# Help my baby milksnake?!



## craigie (Nov 25, 2009)

I have a 4 month old apricot milksnake, it was eating pinkies regularly until 3 weeks ago now it's not eating, sometimes brings food back up, and it seems his skin is slack??!! Or he's lost weight! Trying braining food, heating to correct temps, all temps in his viv are correct! Still quite active and no signs of illness, help I'm a noob with snakes and I'm worried??


----------



## gone fishin (Oct 14, 2009)

have you tried just leaving the pinkie in overnight?


----------



## BeckyL (Nov 12, 2008)

If you're seeing folds in the skin he could be dehydrated. I'd try bathing him and seeing if this helps.

What are the temperatures in your tank? How are you measuring them, and are you using a thermostat?


----------



## Gaboon (Jun 20, 2005)

Is the water bowl big enough for it to soak in?
What temps are you keeping it at?
Are you sure the pink it regurgitated was fully defrosted?

Late season Lampro hatchlings can be tricky if they go of their food with adults. Make sure its hydrated or at least can hydrate itself and the temps are all good. Keep plugging away with the feeding methods and he should take in due course.


----------



## craigie (Nov 25, 2009)

*P*

Yep left it in over night as I did the first 3 months where he ate every 5-6 days, I'll try bathing him, temps are 85-88 in hot side and around 75 in cool side. Has enough hides aswell!
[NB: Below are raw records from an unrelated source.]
-- ==== Sys2Proof/Decode.lean ====
section
/-! DEFINITION. Decoding and encoding. `decodeWord` makes checks 1 to 4 of Table 8-11 on a scalar
word, `decodeCommand` checks 1 and 2 of Table 8-16 on a command word; each rejects by name. The
encoder writes the words from Tables 8-1 to 8-9 and 8-12. -/

namespace Sys2Proof

/-- Why a word is no instruction: `illegal` raises cause 0x01, `reserved` cause 0x02 (Tables 8-11
and 8-16). -/
inductive DecodeFail where
  | illegal
  | reserved
  deriving DecidableEq, Repr

/-- The guard fields of a scalar word (Table 8-2). -/
def decodeGuard (w : Word32) : Guard := ⟨w.getLsbD 31, w.getLsbD 30, field w 26 4⟩

/-- `x` when the fields that must be zero are zero (R191). -/
def whenOk (b : Bool) (x : Instr) : Option Instr := if b then some x else none

/-- Major 0x01 (Table 8-5). -/
def decodeAlu (w : Word32) (g : Guard) : Option Instr :=
  let d := field w 16 4
  let a := field w 12 4
  let b := field w 8 4
  let u := b == 0
  match (field w 0 8).toNat with
  | 0x00 => some (.add g d a b)
  | 0x01 => some (.sub g d a b)
  | 0x02 => some (.and g d a b)
  | 0x03 => some (.or g d a b)
  | 0x04 => some (.xor g d a b)
  | 0x05 => some (.shl g d a b)
  | 0x06 => some (.shr g d a b)
  | 0x07 => some (.shra g d a b)
  | 0x08 => some (.rotr g d a b)
  | 0x09 => some (.min g d a b)
  | 0x0A => some (.max g d a b)
  | 0x0B => some (.minu g d a b)
  | 0x0C => some (.maxu g d a b)
  | 0x10 => some (.mul g d a b)
  | 0x11 => some (.mulh g d a b)
  | 0x12 => some (.mulhu g d a b)
  | 0x14 => some (.div g d a b)
  | 0x15 => some (.divu g d a b)
  | 0x16 => some (.rem g d a b)
  | 0x17 => some (.remu g d a b)
  | 0x20 => whenOk u (.clz g d a)
  | 0x21 => whenOk u (.ctz g d a)
  | 0x22 => whenOk u (.popc g d a)
  | 0x24 => whenOk u (.sextB g d a)
  | 0x25 => whenOk u (.sextH g d a)
  | 0x26 => whenOk u (.sextW g d a)
  | 0x28 => whenOk u (.zextB g d a)
  | 0x29 => whenOk u (.zextH g d a)
  | 0x2A => whenOk u (.zextW g d a)
  | _ => none

/-- Major 0x06: the kind in bits 11:8, bits 7:6 zero (R192, R250). -/
def decodeShift (w : Word32) (g : Guard) : Option Instr :=
  let d := field w 16 4
  let a := field w 12 4
  let n := field w 0 6
  match (field w 6 6).toNat with
  | 0x00 => some (.shli g d a n)
  | 0x04 => some (.shri g d a n)
  | 0x08 => some (.shrai g d a n)
  | 0x0C => some (.rotri g d a n)
  | _ => none

/-- Major 0x0D (Table 8-7). -/
def decodePred (w : Word32) (g : Guard) : Option Instr :=
  let d := field w 16 4
  let a := field w 12 4
  let b := field w 8 4
  match (field w 0 8).toNat with
  | 0 => some (.pand g d a b)
  | 1 => some (.por g d a b)
  | 2 => some (.pxor g d a b)
  | 3 => whenOk (b == 0) (.pnot g d a)
  | 4 => whenOk (b == 0) (.pmov g d a)
  | 5 => whenOk (a == 0 && b == 0) (.movpFromPw g d)
  | 6 => whenOk (d == 0 && b == 0) (.movpToPw g a)
  | _ => none

/-- Major 0x11 (Table 8-7): d = a = 0, and the code is zero for every op but TRAP and BRK. -/
def decodeSys (w : Word32) (g : Guard) : Option Instr :=
  let code := field w 0 8
  if field w 12 8 == 0 then
    match (field w 8 4).toNat with
    | 0 => whenOk (code == 0) (.nop g)
    | 1 => whenOk (code == 0) (.halt g)
    | 2 => whenOk (code == 0) (.yield g)
    | 3 => some (.trap g code)
    | 4 => whenOk (code == 0) (.eret g)
    | 5 => some (.brk g code)
    | _ => none
  else none

/-- Major 0x1A: the operation in bits 7:5 (R197). -/
def decodeAmo (w : Word32) (g : Guard) : Option Instr :=
  let d := field w 16 4
  let a := field w 12 4
  let b := field w 8 4
  let ty := field w 3 2
  let sc := field w 0 3
  match (field w 5 3).toNat with
  | 0 => some (.amoAdd g d a b ty sc)
  | 1 => some (.amoMin g d a b ty sc)
  | 2 => some (.amoMax g d a b ty sc)
  | 3 => some (.amoAnd g d a b ty sc)
  | 4 => some (.amoOr g d a b ty sc)
  | 5 => some (.amoXor g d a b ty sc)
  | 6 => some (.amoXchg g d a b ty sc)
  | _ => none

/-- Major 0x1C (Table 8-9). -/
def decodeReeve (w : Word32) (g : Guard) : Option Instr :=
  let d := field w 16 4
  let a := field w 12 4
  let b := field w 8 4
  let c := field w 4 4
  match (field w 0 4).toNat with
  | 0 => whenOk (c == 0) (.cas2 g d a b)
  | 1 => whenOk (c == 0) (.cas4 g d a b)
  | 2 => whenOk (c == 0) (.enq g d a b)
  | 3 => whenOk (c == 0) (.deq g d a b)
  | 4 => some (.chase g d a b c)
  | _ => none

/-- Major 0x1D: the operation in bits 11:9 (Table 11-4). -/
def decodeFlag (w : Word32) (g : Guard) : Option Instr :=
  let d := field w 16 4
  let a := field w 12 4
  let i := field w 0 9
  match (field w 9 3).toNat with
  | 0 => some (.cwait g d a i)
  | 1 => some (.cwaitr g d a i)
  | 2 => some (.cadd g d a i)
  | 3 => some (.caddRel g d a i)
  | 4 => some (.cpeek g d a i)
  | _ => none

/-- Major 0x1E: the operation in bits 11:10, bits 5:0 zero (R285). -/
def decodeLine (w : Word32) (g : Guard) : Option Instr :=
  let d := field w 16 4
  let a := field w 12 4
  let n := field w 6 4
  if field w 0 6 == 0 then
    match (field w 10 2).toNat with
    | 0 => whenOk (d == 0) (.lempty g a n)
    | 1 => whenOk (d == 0) (.lfill g a n)
    | 2 => whenOk (n == 0) (.lstate g d a)
    | _ => none
  else none

/-- Major 0x26 (Table 8-9). -/
def decodeSpill (w : Word32) (g : Guard) : Option Instr :=
  let d := field w 16 4
  let a := field w 12 4
  let b := field w 8 4
  let c := field w 4 4
  match (field w 0 4).toNat with
  | 0 => whenOk (d == 0) (.park g a b c)
  | 1 => whenOk (a == 0) (.unpark g d b c)
  | 2 => whenOk (d == 0 && a == 0 && b == 0 && c == 0) (.borrow g)
  | 3 => whenOk (d == 0 && a == 0 && b == 0 && c == 0) (.returnLent g)
  | 4 => whenOk (b == 0 && c == 0) (.xget g d a)
  | 5 => whenOk (d == 0 && c == 0) (.xput g a b)
  | _ => none

/-- Major 0x2A: the operation in bits 7:4, P in bit 3 (Table 8-10). -/
def decodeFp (w : Word32) (g : Guard) : Option Instr :=
  let d := field w 16 4
  let a := field w 12 4
  let b := field w 8 4
  let p := w.getLsbD 3
  let r := field w 0 3
  match (field w 4 4).toNat with
  | 0 => some (.fadd g d a b p r)
  | 1 => some (.fsub g d a b p r)
  | 2 => some (.fmul g d a b p r)
  | 3 => some (.fdiv g d a b p r)
  | 4 => whenOk (b == 0) (.fsqrt g d a p r)
  | 5 => whenOk (r == 0) (.fmin g d a b p)
  | 6 => whenOk (r == 0) (.fmax g d a b p)
  | 7 => whenOk (r == 0 && b == 0) (.fneg g d a p)
  | 8 => whenOk (r == 0 && b == 0) (.fabs g d a p)
  | 9 => whenOk (!p) (.fcvt g d a b r)
  | _ => none

/-- Major 0x2B: the operation in bits 3:2, P in bit 1, bit 0 zero (Table 8-9). -/
def decodeFma (w : Word32) (g : Guard) : Option Instr :=
  let d := field w 16 4
  let a := field w 12 4
  let b := field w 8 4
  let c := field w 4 4
  let p := w.getLsbD 1
  if w.getLsbD 0 then none
  else
    match (field w 2 2).toNat with
    | 0 => some (.fma g d a b c p)
    | 1 => some (.fms g d a b c p)
    | 2 => some (.fnma g d a b c p)
    | _ => some (.fnms g d a b c p)

/-- The remaining fields of a word whose major is listed in Table 8-4: what instruction its minor
fields name (step 4 of Table 8-11, before the values `minorsOk` checks). -/
def decodeBody (w : Word32) (g : Guard) : Option Instr :=
  let d := field w 16 4
  let a := field w 12 4
  let b := field w 8 4
  let c := field w 4 4
  let imm := field w 0 12
  let size := field w 10 2
  let sx := w.getLsbD 9
  let order := field w 7 2
  let off := field w 0 7
  let fn := field w 0 8
  match (field w 20 6).toNat with
  | 0x01 => decodeAlu w g
  | 0x02 => some (.addi g d a imm)
  | 0x03 => some (.andi g d a imm)
  | 0x04 => some (.ori g d a imm)
  | 0x05 => some (.xori g d a imm)
  | 0x06 => decodeShift w g
  | 0x07 => some (.movi g d (field w 0 16))
  | 0x08 => some (.movk16 g d (field w 0 16))
  | 0x09 => some (.movk32 g d (field w 0 16))
  | 0x0A => some (.movk48 g d (field w 0 16))
  | 0x0B => some (.cmp g d a b fn)
  | 0x0C => some (.cmpi g d a (field w 9 3) (field w 0 9))
  | 0x0D => decodePred w g
  | 0x0E => some (.br g (field w 0 20))
  | 0x0F => some (.jal g (field w 0 20))
  | 0x10 => some (.jalr g d a imm)
  | 0x11 => decodeSys w g
  | 0x12 => whenOk (a == 0) (.gets g d imm)
  | 0x13 => whenOk (d == 0) (.sets g a imm)
  | 0x14 => some (.ld g d a size sx order off)
  | 0x15 => whenOk (!sx) (.st g d a size order off)
  | 0x16 => whenOk (order == 0) (.ldl g d a size sx off)
  | 0x17 => whenOk (!sx && order == 0) (.stl g d a size off)
  | 0x18 => whenOk (size == 3 && !sx && order == 0) (.ldh g d a off)
  | 0x19 => whenOk (size == 3 && !sx && order == 0) (.sth g d a off)
  | 0x1A => decodeAmo w g
  | 0x1B => some (.cas g d a b c (w.getLsbD 3) (field w 0 3))
  | 0x1C => decodeReeve w g
  | 0x1D => decodeFlag w g
  | 0x1E => decodeLine w g
  | 0x1F =>
      if imm == 0 then whenOk (d == 0) (.wander g a)
      else if imm == 1 then whenOk (d == 0 && a == 0) (.home g)
      else none
  | 0x20 => whenOk (d == 0) (.tx g a imm)
  | 0x21 => whenOk (d == 0) (.tq g a imm)
  | 0x22 => some (.fork g d a imm)
  | 0x23 => whenOk (d == 0) (.rdv g a imm)
  | 0x24 =>
      if w.getLsbD 0 then whenOk (field w 1 11 == 0) (.tshapeReg g d a)
      else some (.tshape g d (field w 11 5) (field w 7 4) (field w 1 6))
  | 0x25 =>
      if fn == 0 then some (.tget g d a b) else if fn == 1 then some (.tset g d a b) else none
  | 0x26 => decodeSpill w g
  | 0x27 =>
      if fn == 0 then some (.launch g d a b)
      else if fn == 1 then whenOk (d == 0 && a == 0 && b == 0) (.trigger g)
      else none
  | 0x28 =>
      if field w 0 4 == 0 then some (.kvsub g d a b c)
      else if fn == 1 then whenOk (d == 0 && b == 0) (.kvunsub g a)
      else if fn == 2 then whenOk (d == 0 && b == 0) (.pass g a)
      else none
  | 0x29 => whenOk (d == 0 && fn == 0) (.post g a b)
  | 0x2A => decodeFp w g
  | 0x2B => decodeFma w g
  | 0x2C => whenOk (field w 3 4 == 0) (.fcmp g d a b (w.getLsbD 7) (field w 0 3))
  | 0x2D =>
      if fn == 0 then some (.plc g d a b) else if fn == 1 then whenOk (b == 0) (.ploc g d a) else none
  | 0x2E =>
      if fn == 0 then whenOk (b == 0) (.roll g d a)
      else if fn == 1 then whenOk (b == 0) (.rollF g d a)
      else none
  | 0x2F => whenOk (d == 0 && field w 2 2 == 0) (.stc g a b c (field w 0 2))
  | _ => none

/-- Checks 1 to 4 of Table 8-11, in order. -/
def decodeWord (w : Word32) : Except DecodeFail Instr :=
  let g := decodeGuard w
  if !g.ok then .error .illegal
  else if field w 20 6 == 0 then .error .illegal
  else
    match decodeBody w g with
    | some i => if i.minorsOk then .ok i else .error .reserved
    | none => .error .reserved

/-! Tile command words -/

/-- The fields of a command word below its opcode (Table 8-12). -/
def commandFields (w : Command) : TileFields where
  e := w.getLsbD 247
  s := w.getLsbD 246
  k := field w 242 4
  td := field w 238 4
  ta := field w 234 4
  tb := field w 230 4
  tc := field w 226 4
  ed := field w 221 5
  ea := field w 216 5
  eb := field w 211 5
  first := field w 207 4
  count := field w 202 5
  rnd := field w 199 3
  sat := w.getLsbD 198
  layout := field w 195 3
  zero := field w 192 3
  imm32 := field w 160 32
  addr := field w 96 64
  flag := field w 32 64
  len := field w 0 32

/-- The command an opcode names (Table 8-15). -/
def commandOf (op : Nat) (f : TileFields) : Option Instr :=
  match op with
  | 0x01 => some (.tmma f)
  | 0x02 => some (.tmms f)
  | 0x03 => some (.tmmb f)
  | 0x04 => some (.tmmd f)
  | 0x10 => some (.radd f)
  | 0x11 => some (.rsub f)
  | 0x12 => some (.rmul f)
  | 0x13 => some (.rfma f)
  | 0x14 => some (.rmin f)
  | 0x15 => some (.rmax f)
  | 0x16 => some (.rabs f)
  | 0x17 => some (.rneg f)
  | 0x18 => some (.rrcp f)
  | 0x19 => some (.rrsq f)
  | 0x1A => some (.rexp2 f)
  | 0x1B => some (.rlog2 f)
  | 0x1C => some (.rcvt f)
  | 0x20 => some (.rand f)
  | 0x21 => some (.ror f)
  | 0x22 => some (.rxor f)
  | 0x23 => some (.rshl f)
  | 0x24 => some (.rshr f)
  | 0x28 => some (.rcmp f)
  | 0x29 => some (.rsel f)
  | 0x2A => some (.rbcast f)
  | 0x30 => some (.rsumr f)
  | 0x31 => some (.rmaxr f)
  | 0x32 => some (.rscan f)
  | 0x33 => some (.rsort f)
  | 0x34 => some (.ridx f)
  | 0x35 => some (.rperm f)
  | 0x36 => some (.rroll f)
  | 0x40 => some (.kand f)
  | 0x41 => some (.kor f)
  | 0x42 => some (.kxor f)
  | 0x43 => some (.knot f)
  | 0x60 => some (.tld f)
  | 0x61 => some (.tst f)
  | 0x62 => some (.tsta f)
  | 0x63 => some (.tzero f)
  | 0x64 => some (.tcopy f)
  | 0x65 => some (.ttrn f)
  | 0x70 => some (.cpy f)
  | 0x71 => some (.cpya f)
  | 0x72 => some (.csched f)
  | 0x73 => some (.cstage f)
  | 0x78 => some (.gath f)
  | 0x79 => some (.scat f)
  | 0x80 => some (.atts f)
  | 0x81 => some (.attp f)
  | 0x82 => some (.gmrg f)
  | 0x83 => some (.gtake f)
  | 0x90 => some (.spire f)
  | _ => none

/-- Checks 1 and 2 of Table 8-16. -/
def decodeCommand (w : Command) : Except DecodeFail Instr :=
  let op := field w 248 8
  if op == 0 then .error .illegal
  else
    match commandOf op.toNat (commandFields w) with
    | some i => .ok i
    | none => .error .reserved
Could it be anything to do with the winter approaching fast here??


----------



## BeckyL (Nov 12, 2008)

Again, do you have a thermostat and what kind of thermometer are you using to measure the temps?

Winter shouldn't have anything to do with it assuming the temps in the viv are correct.


----------



## gone fishin (Oct 14, 2009)

craigie said:


> Yep left it in over night as I did the first 3 months where he ate every 5-6 days, I'll try bathing him, temps are 85-88 in hot side and around 75 in cool side. Has enough hides aswell! Could it be anything to do with the winter approaching fast here??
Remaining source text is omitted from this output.